> **ABOUT THIS TASK**
Return each line exactly as written. Begin with the first line of the entries and end with the line that has "else if w64".

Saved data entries
-- ==== Sys2Proof/Machine/Access.lean ====
section
/-! DEFINITION. The Shelf and Larder accesses with poison, codes, counters and region-cache copies, and the registers of a
thread. -/

namespace Sys2Proof.Machine

/-! ### Shelf rows (R138, R139, R155) -/

/-- Bytes of a Shelf. -/
def State.shelfRead (s : State) (u off n : Nat) : List Byte := Memory.getAll s.shelf (u * 2 ^ 14 + off) n
/-- A Shelf word or wider field as a number. -/
def State.shelfNat (s : State) (u off n : Nat) : Nat := leNat (s.shelfRead u off n)
/-- Whether a Shelf row is poisoned. -/
def State.rowPoison (s : State) (u off : Nat) : Bool := s.spois.contains (u * 256 + off / 64)
/-- Whether a read of an extent returns poison: a row of it is poisoned, or a word of it is uncorrectable (R155). -/
def State.rowsPoison (s : State) (u off n : Nat) : Bool :=
  (List.range (if n = 0 then 0 else (off + n - 1) / 64 - off / 64 + 1)).any (fun i => s.rowPoison u (off + 64 * i)) ||
    (shelfSpots u off n).any s.hardAt
/-- An extent of a Shelf is read: the errors of its words are found (R155). -/
def State.shelfMeet (s : State) (u off n oper : Nat) : State := s.meetAll (shelfSpots u off n) oper
/-- A WAITE that finds its word equal completes with 0; a poisoned row raises (R104). -/
def State.waiteThread (s : State) (u t : Nat) : State :=
  let th := s.thr u t
  match th.st, th.wait with
  | .waiting, some (.waite off val d e) =>
    let bad := s.rowsPoison u off 8
    let s := s.shelfMeet u off 8 2
    if bad then s.takeExc u t 0x10 0
    else if w64 (s.shelfNat u off 8) = val ∧ (match e with | some x => decide (s.count ≤ x) | none => true) = true then
      s.setThr u t { th.leaveWait with s := if d = 0 then th.s else th.s.setIfInBounds d 0 }
    else s
  | _, _ => s
/-- After a Shelf write, the WAITEs of the unit look again (R104). -/
def State.waiteCheck (s : State) (u : Nat) : State :=
  ((List.range 8).foldl (fun s t => s.waiteThread u t) s).katAbandon u
/-- Split bytes at an alignment boundary: the pieces with their addresses. -/
def chunks (al : Nat) : (fuel a : Nat) → List Byte → List (Nat × List Byte)
  | 0, _, _ => []
  | _ + 1, _, [] => []
  | f + 1, a, bs => let n := al - a % al; (a, bs.take n) :: chunks al f (a + n) (bs.drop n)
/-- Whether bytes from `off` upward cover a word of a unit's Shelf whole. -/
def Spot.covered (u off n : Nat) : Spot → Bool
  | .shelf w => w / 2048 == u && decide (off ≤ w % 2048 * 8 ∧ w % 2048 * 8 + 8 ≤ off + n)
  | _ => false
/-- Write the bytes of one Shelf row: a whole row clears poison, poisoned data sets it; a word written whole loses its
errors, and one written in part is read first (R95, R155). -/
def State.shelfRow (s : State) (u off : Nat) (bs : List Byte) (poison : Bool) : State :=
  let row := u * 256 + off / 64
  let s := (s.mend (Spot.covered u off bs.length)).shelfMeet u off bs.length 0
  { s with
    shelf := Memory.setAll s.shelf (u * 2 ^ 14 + off) bs
    spois := if poison then s.spois.add row else if bs.length = 64 then s.spois.rem row else s.spois }
/-- Write bytes to a Shelf, row by row. -/
def State.shelfWrite (s : State) (u off : Nat) (bs : List Byte) (poison : Bool) : State :=
  ((chunks 64 (bs.length + 1) off bs).foldl (fun s c => s.shelfRow u c.1 c.2 poison) s).waiteCheck u
/-- Zero a unit's Shelf and its poison (R47, R469). -/
def State.shelfZero (s : State) (u : Nat) : State :=
  { s.mend (Spot.inShelf u) with
           shelf := Memory.zero s.shelf (u * 2 ^ 14) (2 ^ 14)
           spois := s.spois.filter (fun r => decide (r / 256 ≠ u)) }

/-! ### Larder lines (R160, R161, R165) -/

/-- Bytes of the Larder from a key. -/
def State.larderRead (s : State) (key n : Nat) : List Byte := Memory.getAll s.larder key n
/-- Whether a read of a Larder line returns poison: it is poisoned, or uncorrectable (R160, R161). -/
def State.linePoison (s : State) (key : Nat) : Bool := s.lpois.contains (key / 64) || s.hardAt (.line (key / 64))
/-- A Larder line is read: an error of it is found (R160). -/
def State.lineMeet (s : State) (line oper : Nat) : State := s.meet (.line line) oper
/-- Count one line access at the controller; the counter stops at all ones (R165). -/
def State.countLine (s : State) (key : Nat) : State :=
  { s with lcount := s.lcount.put (key / 2 ^ 21) (min (s.lcount.getD (key / 2 ^ 21) 0 + 1) 0xFFFFFFFF) }
/-- Pages that the composition's Larder quota still covers: its undo pages and its local image are charged with its own pages
(Table 06-4, R431, R432). -/
def State.quotaLeft (s : State) (comp : Nat) : Nat :=
  if comp = 0 then 2 ^ 40
  else
    let image : Nat := ((s.partOf comp).map (fun p => 14 * p.rgn.foldl (fun n r => n + r.2) 0 + (p.ctxCount + 1) / 2)).getD 0
    (((s.partOf comp).map (·.larder)).getD 0) - ((s.pageOwner.filter (fun e => e.2 = comp)).length +
      ((s.ckpt.find? comp).map (fun k => k.undo.length + if k.image.isSome then image else 0)).getD 0)
/-- The first write to a page since the commit copies it to an undo page, or leaves the package uncovered, when only the
buddy has the page's bytes, and asks for a checkpoint (R432). -/
def State.undoTouch (s : State) (key : Nat) : State :=
  let page := key / 2 ^ 21
  match s.pageOwner.find? page with
  | none => s
  | some comp =>
    match s.ckpt.find? comp with
    | none => s
    | some k =>
      if !k.enabled || k.image.isNone || k.dirty.contains page then s
      else
        let s := s.meetWhere (Spot.inPage page) 0x0C
        let k := { k with dirty := k.dirty.add page }
        let u : UndoPage :=
          ⟨s.larder.filter (fun c => decide (c.1 / 2 ^ 21 = page)), s.lpois.filter (fun l => decide (l / 2 ^ 15 = page))⟩
        if 0 < s.quotaLeft comp then
          { s with ckpt := s.ckpt.put comp { k with undo := k.undo.put page u } }.inc rHLT_UNDO 31 0
        else
          let s := { s with ckpt := s.ckpt.put comp { k with far := k.far.put page u, uncovered := true, asked := true } }.inc
            rHLT_UNDO 63 32
          let lead := (s.stripe comp).headD s.self
          if lead = s.self ∨ k.asked then s else s.send (.msg lead 61 [comp])
/-- A write on a word ends its exact sum (R408). -/
def State.exactEnd (s : State) (key n : Nat) : State :=
  { s with repro := { s.repro with exact := s.repro.exact.filter (fun e => decide (e.1 + 4 ≤ key ∨ key + n ≤ e.1)) } }
/-- Write the bytes of one line: a whole line clears poison and errors; a part is merged with what the controller reads,
and is lost and reported when that is poisoned or uncorrectable (R161). -/
def State.larderLine (s : State) (key : Nat) (bs : List Byte) (poison : Bool) : State :=
  let line := key / 64
  let s := ((s.undoTouch key).exactEnd key bs.length).countLine key
  if poison then { s.mend (· == .line line) with lpois := s.lpois.add line }
  else if bs.length = 64 then
    { s.mend (· == .line line) with larder := Memory.setAll s.larder key bs, lpois := s.lpois.rem line }
  else if s.lpois.contains line then
    s.raise { code := 0x0106, sev := 2, comp := s.pageOwner.getD (key / 2 ^ 21) 0, unit := some (key / 2 ^ 38 * 2 ^ 17), whole := true,
              oper := 2, d0 := key % 2 ^ 38, d1 := bits key 8 8, d2 := 2 }
  else if s.hardAt (.line line) then s.meet (.line line) 2 2
  else { s.meet (.line line) 2 with larder := Memory.setAll s.larder key bs }
/-- Write the bytes of one line that a mask names, `data` being the line's 64 bytes (ST, VST, PWR). -/
def State.larderMask (s : State) (line mask data : Nat) (poison : Bool) : State :=
  if mask = 2 ^ 64 - 1 ∨ poison ∨ s.linePoison (64 * line) = true then
    s.larderLine (line * 64) (if mask = 2 ^ 64 - 1 then leBytes 64 data else [0]) poison
  else
    let s := ((s.undoTouch (line * 64)).exactEnd (line * 64) 64).countLine (line * 64)
    { s.meet (.line line) 2 with larder := (List.range 64).foldl (fun m i =>
        if bitOf mask i then Memory.set m (line * 64 + i) (BitVec.ofNat 8 (lane 8 data i)) else m) s.larder }
/-- Write bytes upward from a Larder key, line by line. -/
def State.larderWrite (s : State) (key : Nat) (bs : List Byte) (poison : Bool) : State :=
  (chunks 64 (bs.length + 1) key bs).foldl (fun s c => s.larderLine c.1 c.2 poison) s
/-- A read that met a poisoned line (LRD_POISON_RD). -/
def State.notePoisonRead (s : State) (key : Nat) : State := s.inc rLRD_POISON_RD 31 0 (key / 2 ^ 38)

/-! ### Region-cache copies (R136, R390) -/

/-- The copy of a line in a region's cache. -/
def State.cached? (s : State) (rgn line : Nat) : Option Nat := (s.rcache.getD rgn []).find? line
/-- Keep a copy of a line. -/
def State.cachePut (s : State) (rgn line v : Nat) : State :=
  { s with rcache := s.rcache.put rgn ((s.rcache.getD rgn []).put line v) }
/-- Drop a copy. -/
def State.cacheDrop (s : State) (rgn line : Nat) : State :=
  { s with rcache := s.rcache.put rgn ((s.rcache.getD rgn []).del line) }
/-- Number `v` with bytes from `off` upward replaced. -/
def patchBytes (v off : Nat) : List Byte → Nat
  | [] => v
  | b :: bs => patchBytes (setBits v (8 * off + 7) (8 * off) b.toNat) (off + 1) bs
/-- A store by a unit of the region updates its copy (R136). -/
def State.cacheStore (s : State) (rgn key : Nat) (bs : List Byte) : State :=
  match s.cached? rgn (key / 64) with
  | some v => s.cachePut rgn (key / 64) (patchBytes v (key % 64) bs)
  | none => s
/-- A line read at its home, with its poison, counted (R136, R165). -/
def State.homeRead (s : State) (key oper : Nat) : Nat × Bool × State :=
  (leNat (s.larderRead (key / 64 * 64) 64), s.linePoison key, (s.countLine key).lineMeet (key / 64) oper)
/-- The home's line, of which a region's cache keeps a copy unless it is poisoned. -/
def State.cacheFill (s : State) (rgn key oper : Nat) : Nat × Bool × State :=
  let r := s.homeRead key oper
  (r.1, r.2.1, if r.2.1 then (if (s.cached? rgn (key / 64)).isSome then r.2.2.cacheDrop rgn (key / 64) else r.2.2) else r.2.2.cachePut rgn (key / 64) r.1)
/-- A line as LD, VLD or fetch of a region reads it: the copy when the cache still serves it (an open choice), else the
home's line, of which a copy is kept (R136).  An uncorrectable word of a copy drops it, and an uncorrectable tag fails the
region; both serve the read from the home (R417). -/
def State.cacheRead (s : State) (rgn key : Nat) (coherent : Bool) (oper : Nat) : Nat × Bool × State :=
  let line := key / 64
  if coherent then s.homeRead key oper
  else if s.hardAt (.cacheTag rgn) then (s.meet (.cacheTag rgn) oper).homeRead key oper
  else
    let s := s.meet (.cacheTag rgn) oper
    match s.cached? rgn line with
    | some v =>
      if Config.cacheHit s.nonce then
        if s.hardAt (.cacheData rgn) then (((s.meet (.cacheData rgn) oper).cacheDrop rgn line).tick).cacheFill rgn key oper
        else (v, false, (s.meet (.cacheData rgn) oper).tick)
      else s.tick.cacheFill rgn key oper
    | none => s.cacheFill rgn key oper
/-- Every region cache discards its copies of a page's lines (R194, R390). -/
def State.cacheDropPage (s : State) (page : Nat) : State :=
  { s with rcache := s.rcache.map (fun e => (e.1, e.2.filter (fun l => decide (l.1 / 2 ^ 15 ≠ page)))) }

/-! ### Registers of a thread (R68) -/

/-- A scalar register; s0 reads as zero. -/
def Thread.gs (th : Thread) (i : Nat) : Word := if i = 0 then 0 else th.s.toList.getD i 0
/-- Write a scalar register; a write to s0 is discarded, and an overwrite clears a mark (R68, R108). -/
def Thread.setS (th : Thread) (i : Nat) (v : Word) : Thread :=
  if i = 0 then th
  else { th with s := th.s.setIfInBounds i v, marks := th.marks.filter (fun m => m.1 ≠ .s i) }
/-- A vector register. -/
def Thread.gv (th : Thread) (i : Nat) : Vec := th.v.toList.getD i 0
/-- Write a vector register. -/
def Thread.setV (th : Thread) (i : Nat) (v : Vec) : Thread :=
  { th with v := th.v.setIfInBounds i v, marks := th.marks.filter (fun m => m.1 ≠ .v i) }
/-- A predicate register; p0 reads as all ones. -/
def Thread.gp (th : Thread) (i : Nat) : Word := if i = 0 then BitVec.allOnes 64 else th.p.toList.getD i 0
/-- Write a predicate register; a write to p0 is discarded. -/
def Thread.setP (th : Thread) (i : Nat) (v : Word) : Thread :=
  if i = 0 then th else { th with p := th.p.setIfInBounds i v, marks := th.marks.filter (fun m => m.1 ≠ .p i) }
/-- The mark on a register (R108). -/
def Thread.mark? (th : Thread) (r : Reg) : Option Mark := (th.marks.find? (fun m => m.1 = r)).map Prod.snd
/-- Mark a register; s0 and p0 discard every write, and a mark with it (R68). -/
def Thread.setMark (th : Thread) (r : Reg) (m : Mark) : Thread :=
  if r = .s 0 ∨ r = .p 0 then th else { th with marks := (r, m) :: th.marks.filter (fun e => e.1 ≠ r) }

end Sys2Proof.Machine
end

> **RESPONSE AREA**
-- ==== Sys2Proof/Machine/Access.lean ====
section
/-! DEFINITION. The Shelf and Larder accesses with poison, codes, counters and region-cache copies, and the registers of a
thread. -/

namespace Sys2Proof.Machine

/-! ### Shelf rows (R138, R139, R155) -/

/-- Bytes of a Shelf. -/
def State.shelfRead (s : State) (u off n : Nat) : List Byte := Memory.getAll s.shelf (u * 2 ^ 14 + off) n
/-- A Shelf word or wider field as a number. -/
def State.shelfNat (s : State) (u off n : Nat) : Nat := leNat (s.shelfRead u off n)
/-- Whether a Shelf row is poisoned. -/
def State.rowPoison (s : State) (u off : Nat) : Bool := s.spois.contains (u * 256 + off / 64)
/-- Whether a read of an extent returns poison: a row of it is poisoned, or a word of it is uncorrectable (R155). -/
def State.rowsPoison (s : State) (u off n : Nat) : Bool :=
  (List.range (if n = 0 then 0 else (off + n - 1) / 64 - off / 64 + 1)).any (fun i => s.rowPoison u (off + 64 * i)) ||
    (shelfSpots u off n).any s.hardAt
/-- An extent of a Shelf is read: the errors of its words are found (R155). -/
def State.shelfMeet (s : State) (u off n oper : Nat) : State := s.meetAll (shelfSpots u off n) oper
/-- A WAITE that finds its word equal completes with 0; a poisoned row raises (R104). -/
def State.waiteThread (s : State) (u t : Nat) : State :=
  let th := s.thr u t
  match th.st, th.wait with
  | .waiting, some (.waite off val d e) =>
    let bad := s.rowsPoison u off 8
    let s := s.shelfMeet u off 8 2
    if bad then s.takeExc u t 0x10 0
    else if w64 (s.shelfNat u off 8) = val ∧ (match e with | some x => decide (s.count ≤ x) | none => true) = true then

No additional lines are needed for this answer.